The GDC 2010 Microtalks session was a frazzling experience in many ways. The format of the event essentially assures it. Ten lecturers -- all from different sectors of the game industry -- each spoke for five minutes and each were allowed to use 20 different slides. Naughty Dog's Richard Lemarchand set the stage for the speakers, announcing the theme of the talks as "come play with us." The goal of the microtalks, said Lemarchand, was to help game creators capture the "radicalizing exuberance" of games and give them the energy to "transform the world" through the power of play.

The resulting cavalcade of images and ideas -- ranging from methods of play to behavioral economics -- is a bit difficult to distill. Thankfully, we were taking notes. There was too much at the event to condense here, but it was definitely a thought-provoking event. We've highlighted a few of the more interesting speeches after the break.


Kellee Santiago,
thatgamecompany

Ms. Santiago's lecture centered on the joys of play. She expressed her belief that games impart joy that's felt "between friends and strangers." But playing a game online certainly doesn't, Santiago lamented. Playing online doesn't evoke a sense of play for Santiago, but rather "violent competition, a sense of anonymity that allows us to abuse each other, sexual harassment and a general sense of dread." Furthermore, she stated that "there isn't much of a will to change that," noting that many developers simply accept it as "an inevitable fallout from being online."

Santiago rejected this notion, saying "it's just lazy design." Multiplayer, she said, is now too often treated merely as a technical feature. "I would like to see more people asking, 'Why should we play together?,'" encouraging developers to discover how multiplayer can create more "truly memorable experiences."

She closed her speech with a slide of the typical ESRB warning displayed in online games: Online interactions not rated by the ESRB. "This is no longer an acceptable answer," said Santiago, "Stop being lazy. We can do better. Let's really start inviting the world to play with us."

Jane Pinckard, Foundation 9

Jane Pinckard's talk centered on love. Specifically, she noted that a lot of games do a good job of engaging the logical, puzzle-solving areas of the brain, but not many engage the emotional areas. "We've gotten really good at asking that question, 'what does the player do?,' and now we're starting to ask the question, 'how does the player feel about it?'" She added that players want to feel "deeply connected," saying, "we all want our brains to release those juicy, delightful chemicals that make us feel warm and fuzzy."

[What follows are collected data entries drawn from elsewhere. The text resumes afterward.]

/-- As a unit of up to 5 data bytes, the empty one included, and as the last follow of a lead. -/
theorem test_witness_BlockCompletes (st : WindowState) (h : st = .active ∨ st = .suspended) (next : Nat) :
    (∀ k bytes, BlockCompletes (blockUnit k bytes (window1 st next)) 0 (fromTool (byte 0 :: 0x36 :: k :: bytes)) [] 0
      (window1 st next) { run1 with next := next } 0x36 k bytes) ∧
    BlockCompletes (blockLast [9] (window1 st next)) 0 (fromTool (byte 129 :: [9])) [] 0
      { window1 st next with buffer := some 1 } { run1 with next := next } 0x36 2 [9, 9, 9, 9, 9, 9] := by
  constructor
  · intro k bytes
    constructor
    · exact toolSide _ _ _ rfl rfl rfl rfl
    · exact noExchange _ rfl
    · exact emptyHasRoom _ _ rfl rfl
    · exact emptyHasRoom _ _ rfl rfl
    · rfl
    · exact h
    · rfl
    · exact .inl ⟨rfl, rfl, rfl, by show classOf home 0x36 = _; decide⟩
  · constructor
    · exact toolSide _ _ _ rfl rfl rfl rfl
    · exact oneExchange _ _ rfl rfl rfl
    · exact emptyHasRoom _ _ rfl rfl
    · exact emptyHasRoom _ _ rfl rfl
    · rfl
    · exact h
    · rfl
    · exact .inr ⟨staged, 1, [9], rfl, rfl, rfl, rfl, rfl, rfl, rfl, rfl, by decide, rfl, rfl, by decide, by decide, rfl⟩

/-- The judgements of such a block: a new one and a repeat that pass, clear of the bar and against it; one that is too
long, an empty one, and one of another counter. -/
theorem test_witness_BlockJudged :
    blockPasses run1 2 6 { start := 0x10005, count := 6, counter := 2, again := false } ∧
    blockPasses run1 1 5 { start := 0x10000, count := 5, counter := 1, again := true } ∧
    (∀ z ∈ channelWriteBars home 0, ¬(0x10005 < z.2 ∧ z.1 < 0x10005 + 6)) ∧
    (∃ z ∈ channelWriteBars home 0, 0x100FF < z.2 ∧ z.1 < 0x100FF + 6) ∧
    (window0.range = some (0x10000, 0x1000) ∧ 1 ≤ window0.reservations ∧
      occupied (blockUnit 2 [9] (window1 .active 0x10005)) < 128 ∧
      (blockUnit 2 [9] (window1 .active 0x10005)).store.queue.length + 2 ≤ 16) ∧
    ((2 : Byte).toNat = run1.expected ∧ run1.bmax < (List.replicate 7 (9 : Byte)).length) ∧
    ((3 : Byte).toNat ≠ run1.expected ∧ ∀ d, run1.last = some d → ¬((3 : Byte).toNat = d.counter ∧ 5 = d.count)) ∧
    (∀ d, run1.last = some d → ¬((1 : Byte).toNat = d.counter ∧ 4 = d.count)) := by
  refine ⟨.inl ⟨rfl, by decide, by decide, by decide, rfl⟩, .inr ⟨by decide, by decide, _, rfl, rfl, rfl, rfl⟩, by decide,
    by decide, ⟨rfl, by decide, by decide, by decide⟩, by decide, ⟨by decide, ?_⟩, ?_⟩ <;>
    (intro d h; cases h; decide)

/-- The lead of a Block while the window is ACTIVE and while it is SUSPENDED, with buffer 0 free and taken. -/
theorem test_witness_BlockLead :
    (∀ v, v = window0 ∨ v = { window0 with state := .suspended } →
      exchangeLaw (asked (leadOf 63 0x36) (withWindow v home)) ∧
      ToolSide (asked (leadOf 63 0x36) (withWindow v home)) 0 (fromTool (leadOf 63 0x36)) [] ∧
      channelExchange (asked (leadOf 63 0x36) (withWindow v home)) 0 = none ∧
      windowOn (withWindow v home) 0 = some (0, v) ∧ (v.state = .active ∨ v.state = .suspended)) ∧
    (∃ u y, (setWindow 1 (some { window0 with channel := 1, buffer := some 0 }) (withWindow window0 home)).window u =
      some y ∧ y.buffer = some 0) := by
  refine ⟨?_, 1, _, rfl, rfl⟩
  rintro v (rfl | rfl) <;>
    exact ⟨by decide, toolSide _ _ _ rfl rfl rfl rfl, by decide, by decide, by decide⟩

def stagedMid (st : ExchState) (data : List Byte) : State :=
  asked data (withWindow { window0 with buffer := some 1 }
    (withList [.channel { staged with state := st, seg := { staged.seg with count := 63, next := 62 } }] home))

/-- The last follow but one of the longest Block, and a frame of the tool's in STAGED_HOLD. -/
theorem test_witness_BlockFollow :
    exchangeLaw (stagedMid .staging [190, 1, 2, 3, 4, 5, 6, 7]) ∧
    (∀ st d, ToolSide (stagedMid st d) 0 (fromTool d) [] ∧ hasRoom (stagedMid st d) .W) ∧
    (fromTool [190, 1, 2, 3, 4, 5, 6, 7]).data = byte (128 + 62) :: [1, 2, 3, 4, 5, 6, 7] ∧
    staged.seg.phase = .followsDue ∧ staged.seg.allow = .rest ∧ (62 : Nat) < 63 ∧
    (stagedMid .staging []).window 0 = some { window0 with buffer := some 1 } ∧ 128 ≤ (128 : Byte).toNat ∧
    exchangeLaw (stagedMid .stagedHold [128]) := by
  refine ⟨by decide, fun st d => ⟨toolSide _ _ _ rfl rfl rfl rfl, emptyHasRoom _ _ rfl rfl⟩, by decide, rfl,
    rfl, by decide, by decide, by decide, by decide⟩

/-- A controller's frame while its Block is staged or held. -/
theorem test_witness_StagedLate : ∀ st d,
    channelExchange (answered d { staged with state := st }) 0 = some { staged with state := st } ∧
    ControllerSide (answered d { staged with state := st }) 0 (fromEcu d) [] :=
  fun _ _ => ⟨rfl, controllerSide _ _ _ rfl rfl rfl rfl⟩

/-- A SUSPENDED window that watches IGN and signal 0, IGN being off, with a held block or a lead that waits. -/
def dark (x : ChannelExchange) (start : Nat) : State :=
  { withWindow { window0 with state := .suspended, buffer := some 1, grace := some 1, hold := some 1,
                              inHand := some { start := start, count := 6, counter := 1, again := false } }
      (withList [.channel x] home) with
    lines := { home.lines with ignon := false }
    tables := { tables0 with policies := put tables0.policies 4 { grantNeeded := true, required := 17 } } }

theorem test_witness_Resume :
    (∀ x a, x = { staged with state := .stagedHold } ∨ x = { staged with seg := paceDue } → exchangeLaw (dark x a) ∧
      linkedExchange (dark x a) 0 = some x ∧ x.channel = window0.channel ∧ (dark x a).lines.ignon = false ∧
      (∀ u, u ≠ 0 → (dark x a).window u = none) ∧
      ((dark x a).tables.policies.get 4).required &&& ~~~(conditions (dark x a) ||| 16) = 0 ∧
      ((dark x a).tables.policies.get 4).required &&& ~~~(conditions (dark x a)) ≠ 0 ∧ hasRoom (dark x a) .W ∧
      hasRoom (dark x a) .C) ∧
    (∀ z ∈ channelWriteBars (dark staged 0) 0, ¬(0x10200 < z.2 ∧ z.1 < 0x10200 + 6)) ∧
    (∃ z ∈ channelWriteBars (dark staged 0) 0, 0x101FF < z.2 ∧ z.1 < 0x101FF + 6) ∧ window0.run ≠ none := by
  refine ⟨?_, by decide, by decide, by decide⟩
  rintro x a (rfl | rfl) <;>
    exact ⟨oneExchange _ _ rfl rfl rfl, rfl, rfl, rfl, fun | 0, h => absurd rfl h | 1, _ => rfl,
      by show (17 : BitVec 5) &&& ~~~(conditions (dark staged 0) ||| 16) = 0; decide,
      by show (17 : BitVec 5) &&& ~~~(conditions (dark staged 0)) ≠ 0; decide, emptyHasRoom _ _ rfl rfl,
      emptyHasRoom _ _ rfl rfl⟩

/-- A Close with one byte remaining, and with none. -/
theorem test_witness_Close : ∀ n s,
    s = asked [0, 0x37] (withWindow { window0 with run := some { run1 with remaining := n } } home) →
    exchangeLaw s ∧ ToolSide s 0 (fromTool [0, 0x37]) [] ∧ hasRoom s .W ∧ hasRoom s .C ∧ channelExchange s 0 = none ∧
    windowOn s 0 = some (0, { window0 with run := some { run1 with remaining := n } }) ∧
    classOf s 0x37 = some { cls := .reprogram, role := some .closing } ∧ window0.state = .active ∧
    ({ run1 with remaining := n } : WindowRun).remaining = n := by
  rintro n s rfl
  exact ⟨noExchange _ rfl, toolSide _ _ _ rfl rfl rfl rfl, emptyHasRoom _ _ rfl rfl,
    emptyHasRoom _ _ rfl rfl, rfl, rfl, by show classOf home 0x37 = _; decide, rfl, rfl⟩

This, said Pinckard, is the domain of the limbic system, the portion of the brain where emotions reside. It's also where the instinct for play is housed. She noted that games are just starting to explore this kind of connection, saying that games have a rougher road than films and novels, because they require us to actually "live through" the emotions, rather than simply depicting them. She noted a few examples of love in games, including Final Fantasy VIII, Nintendogs and Dragon Age: Origins.

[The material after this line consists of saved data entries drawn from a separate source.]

/-- The invariants hold at reset, for every choice of the parameters (10_state R38). The context at reset is the model's choice (log
entry 9). -/
def Obligations.ResetIsSound : Prop :=
  Sound State.reset ∧ ∀ p : Params, Sound (State.resetWith p) ∧ ShadowsMatch (State.resetWith p) ∧
    ConfigWritesSafe (State.resetWith p).hist

/-- 10_state R38, 70_reset_and_hazards R230: the reset values the spec gives. -/
def Obligations.ResetValues : Prop :=
  State.reset.inited = false ∧ State.reset.seq = .ready ∧ State.reset.hist = [] ∧ State.reset.fault = none ∧
  State.reset.hostPending = none ∧
  (∀ c : Chan, State.reset.ch[c].status = .idle ∧ State.reset.ch[c].txLen = 0 ∧ State.reset.ch[c].txIdx = 0 ∧
    State.reset.ch[c].rxIdx = 0 ∧ (∀ i, slotAt State.reset.ch[c].txBuf i = none) ∧
    (∀ i, slotAt State.reset.ch[c].rxBuf i = none)) ∧
  (∀ u : Chan, State.reset.phy[u] =
    { sse := none, ms := none, lbm := none, eot := none, cs := none, cpsdvsr := none, scr := none, sph := none, spo := none,
      frf := none, dss := none, imTx := 1, imRx := 1, imRt := 1, imRor := 1 })

/-- 70_reset_and_hazards R231: after reset the block waits for a command: with none on the port, any number of steps, whoever's turn
each is, leaves the reset state but for the count of turns. The empty port at reset is the model's choice (log entries 4, 8, 9). -/
def Obligations.ResetMachineWaits : Prop :=
  ∀ k : Nat, Sys2Proof.core.run k State.reset = .next { State.reset with nTurns := k }

/-- 00_scope R10, 20_memory R64: nothing changes the parameters or what a later command means. That they are a field of the state is the model's
form (log entry 1). -/
def Obligations.ParametersNeverChange : Prop :=
  (∀ s t : State, step s = .next t → t.params = s.params) ∧
  (∀ (i : Instr) (s t : State), exec i s = .next t → t.params = s.params)

/-- 10_state R24, R39: which command writes which field. A field a command may not write keeps its value, in every channel and
unit, and so do the fields outside the records. -/
def Obligations.CommandsWriteOnlyTheirFields : Prop :=
  ∀ (i : Instr) (s t : State), exec i s = .next t →
    (∀ c : Chan,
      (t.ch[c].status = s.ch[c].status ∨ (i = .init ∧ t.ch[c].status = .idle) ∨
        (i = .syncTx c ∧ t.ch[c].status = .busy) ∨ i = .txDrain c ∨ i = .irqEntry c) ∧
      (t.ch[c].txBuf = s.ch[c].txBuf ∨ ∃ words, i = .writeIb c words) ∧
      (t.ch[c].txLen = s.ch[c].txLen ∨ ∃ words, i = .writeIb c words ∧ t.ch[c].txLen = words.length) ∧
      (t.ch[c].txIdx = s.ch[c].txIdx ∨ (∃ words, i = .writeIb c words ∧ t.ch[c].txIdx = 0) ∨
        (i = .asyncTx c ∧ t.ch[c].txIdx = s.ch[c].txIdx + 1) ∨ (i = .syncTx c ∧ t.ch[c].txIdx = 0) ∨
        i = .txDrain c ∨ i = .irqEntry c) ∧
      (t.ch[c].rxBuf = s.ch[c].rxBuf ∨ i = .irqEntry c) ∧
      (∀ j, j < s.ch[c].rxIdx → slotAt t.ch[c].rxBuf j = slotAt s.ch[c].rxBuf j) ∧
      (t.ch[c].rxIdx = s.ch[c].rxIdx ∨ (i = .readIb c ∧ t.ch[c].rxIdx = 0) ∨
        (i = .irqEntry c ∧ s.ch[c].rxIdx ≤ t.ch[c].rxIdx))) ∧
    (∀ u : Chan,
      (i ≠ .init → t.phy[u] = { s.phy[u] with
        imTx := t.phy[u].imTx, imRx := t.phy[u].imRx, imRt := t.phy[u].imRt, imRor := t.phy[u].imRor }) ∧
      ((t.phy[u].imTx = s.phy[u].imTx ∧ t.phy[u].imRx = s.phy[u].imRx ∧ t.phy[u].imRt = s.phy[u].imRt ∧
          t.phy[u].imRor = s.phy[u].imRor) ∨
        i = .enableIrq u ∨ i = .disableIrq u ∨ i = .txDrain u ∨ i = .irqEntry u)) ∧
    (t.seq = s.seq ∨ ∃ c, i = .syncTx c) ∧ (t.inited = s.inited ∨ i = .init) ∧
    t.cmdIn = s.cmdIn ∧ t.dataIn = s.dataIn ∧ t.turns = s.turns ∧ t.nTurns = s.nTurns ∧
    ((t.draws = s.draws ∧ t.nDraws = s.nDraws) ∨ ∃ c, i = .txDrain c ∨ i = .irqEntry c)

/-- 10_state R22, 60_exceptions R213: a command on channel `c` leaves the record, the shadows and the register interface of every
other channel alone. -/
def Obligations.CommandsLeaveOtherChannels : Prop :=
  ∀ (i : Instr) (c d : Chan) (s t : State), i.chan? = some c → d ≠ c → exec i s = .next t →
    t.ch[d] = s.ch[d] ∧ t.phy[d] = s.phy[d] ∧ ∀ e ∈ newEvents s t, e.unit? ≠ some d

/-- 10_state R22: "No command on channel `c` reads or writes the record of another channel": with another channel's record and shadows
replaced by anything, a command does the same, and leaves them as they were replaced. -/
def Obligations.CommandsDoNotSeeOtherChannels : Prop :=
  ∀ (i : Instr) (c d : Chan) (s t : State) (x : Channel) (p : Shadow), i.chan? = some c → d ≠ c →
    exec i s = .next t →
    exec i { s with ch := s.ch.set d x, phy := s.phy.set d p } =
      .next { t with ch := t.ch.set d x, phy := t.phy.set d p }

/-- 95_test_vectors V5 (43_transfer R151, R160, R165): every DR write of a step sends a word that stood in a transmit slot below
`tx_len` when the step began. -/
def Obligations.OnlyLoadedWordsAreSent : Prop :=
  ∀ (s t : State) (c : Chan) (w : Word), step s = .next t → .write c .dr w ∈ newEvents s t →
    ∃ i, i < s.ch[c].txLen ∧ slotAt s.ch[c].txBuf i = some w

As for how to better approach love in games, Pinckard suggested that designers utilize the same elements found in everyday personal relationships, elements including humor, adrenaline, self-expression and vulnerability. She also said that players should be presented with unique objects of affection. "We're superheroes in the game, we deserve a superhero mate," she said, adding that the lovers in Fable II felt "disposable."

In conclusion, Pinckard said, "I don't really care about the Citizen Kane of games. I want the Pride and Prejudice of games."

Suzanne Seggerman, Games for Change

Suzanne Seggerman closed the microtalks with a discussion on the potential for truly meaningful games that "take on real world issues." She set up context for her talk by highlighting examples of culturally meaningful media the world has known. Chief among them was Bob Dylan who, according to Seggerman, "did what he loved and made a serious impact on the world" simply by utilizing his medium in a "raw and powerful" way.

She went on to reference An Inconvenient Truth and Dr. Strangelove as examples of meaningful films, adding that many such "issue-based" films are widely acclaimed, even nominated for Academy Awards. "Games can do this to," she said, "It's just a matter of time." Television, too, has its own culturally relevant media, with Seggerman referencing M.A.S.H., saying that meaningful entertainment doesn't have to be preachy.

"Do you want to spend the next two years making a me-too first-person shooter alone in the dark, working on the next BFG that's blue instead of green?" she asked. "Why not be remembered 200 years from now?" She then announced that a slot at next year's GDC Microtalks will be reserved for anyone that creates a game as the result of this year's session.

"Right here, right now is the next Dylan, Dick or Dickens of games, someone who will be remembered 200 years from now for their early and transformative work in this field." She then challenged everyone in the room to make an impactful game. "No matter whether you do it for the talk, you do it for the cash, you do it for the sex, or you do it for the best reason of all: to make a mind-blowing game, that shows the world that this is the greatest medium of our time, and that time has come."